◆ Stored data ◆
# # # # # # #

-- ==== Sys2Proof/WellFormed.lean ====
section
/-!
DEFINITION. Which terms are well formed: every command (R81: it has no operand to get wrong), a command word whose
reserved field is clear (R80), and a host access of the one accepted size, aligned, at a mapped offset (R52, R53).
The mapped offsets are written here from R51's list of the UNMAPPED ones; the bus uses the register map itself.
-/

namespace Sys2Proof

/-- R81: a command carries no immediate, register number or mode field, so each is well formed. -/
def Instr.wellFormed : Instr → Bool
  | .nop | .rc4Init | .rc4Byte => true
  | .cb1Enc | .cb1Dec => true
  | .modexp | .mcEnc | .mcDec | .mcActivate | .mcDefault => true
  | .procNew | .procNewDefault | .procEncrypt | .procDecrypt | .procAutodecrypt => true

/-- R80: RSV, bits 31:8 of a command word, must be 0. -/
def reservedClear (w : Word) : Bool :=
  w.extractLsb' 8 24 == 0#24

def Access.size : Access → Nat
  | .read n _ => n
  | .write n _ _ => n

def Access.offset : Access → Nat
  | .read _ o => o
  | .write _ o _ => o

/-- R50: the window is 4 KiB. -/
def Access.inWindow (a : Access) : Bool :=
  a.offset < 0x1000

/-- R52: every host access is 32 bits wide. -/
def Access.wholeWord (a : Access) : Bool :=
  a.size == 4

/-- R52: at an offset that is a multiple of 4. -/
def Access.aligned (a : Access) : Bool :=
  a.offset % 4 == 0

/-- R51: the unmapped offsets are 0x01C, 0x02C, 0x050 to 0x3FC and 0xC00 to 0xFFC. -/
def Access.mapped (a : Access) : Bool :=
  !(a.offset == 0x01C || a.offset == 0x02C || (0x050 ≤ a.offset && a.offset < 0x400) || 0xC00 ≤ a.offset)

/-- An access the block accepts (R53). -/
def Access.wellFormed (a : Access) : Bool :=
  a.inWindow && a.wholeWord && a.aligned && a.mapped

end Sys2Proof
end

# # # # # # #

◆ Work request ◆
Scan the entries above for the string "register", and copy every line where it turns up.

◆ Answer box ◆
The mapped offsets are written here from R51's list of the UNMAPPED ones; the bus uses the register map itself.
/-- R81: a command carries no immediate, register number or mode field, so each is well formed. -/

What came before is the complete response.